> **ASSIGNED TASK**: Go to the line containing "namespace Sys2Proof" in the records below and retype from there through the final line, exactly.

Start of Block

-- ==== Sys2Proof/WellFormed.lean ====
section
/-! DEFINITION. Which operand values are legal (spec/30_encoding.md R83 and R88). The widths of `Instr`'s operands say the
rest: a `sel` of NRD is 0 to 3, a `k` of TBITS 0 to 7, an `idx` 0 to 511 because their fields have that many bits. -/

namespace Sys2Proof

/-- The operand values that some word encodes (30_encoding.md R88): RDCNT `sel` 0 to 13; TAPP `n` 1 to 32 with `v < 2^n`;
USTART `explen = 0` when `lim_en = 0`. -/
def Instr.wf : Instr → Bool
  | .rdcnt sel => decide (sel.toNat ≤ 13)
  | .tapp _ n v => decide (1 ≤ n.toNat) && decide (n.toNat ≤ 32) && decide (v.toNat < 2 ^ n.toNat)
  | .ustart limEn explen => limEn || explen == 0#32
  | .nop => true
  | .srst => true
  | .rdstat => true
  | .fclr => true
  | .fset _ _ => true
  | .frd _ => true
  | .build => true
  | .nrd _ _ => true
  | .gen => true
  | .tclr => true
  | .tdel _ => true
  | .tchk => true
  | .tlen _ => true
  | .tbits _ _ => true
  | .pstart => true
  | .psym _ => true
  | .pfin => true
  | .ubyte _ => true
  | .ufin => true

end Sys2Proof
end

End of Block

> **RESULT**:
namespace Sys2Proof

/-- The operand values that some word encodes (30_encoding.md R88): RDCNT `sel` 0 to 13; TAPP `n` 1 to 32 with `v < 2^n`;
USTART `explen = 0` when `lim_en = 0`. -/
def Instr.wf : Instr → Bool
  | .rdcnt sel => decide (sel.toNat ≤ 13)
  | .tapp _ n v => decide (1 ≤ n.toNat) && decide (n.toNat ≤ 32) && decide (v.toNat < 2 ^ n.toNat)
  | .ustart limEn explen => limEn || explen == 0#32
  | .nop => true
  | .srst => true
  | .rdstat => true
  | .fclr => true
  | .fset _ _ => true
  | .frd _ => true
  | .build => true
  | .nrd _ _ => true
  | .gen => true
  | .tclr => true
  | .tdel _ => true
  | .tchk => true
  | .tlen _ => true
  | .tbits _ _ => true
  | .pstart => true
  | .psym _ => true
  | .pfin => true
  | .ubyte _ => true
  | .ufin => true

end Sys2Proof
end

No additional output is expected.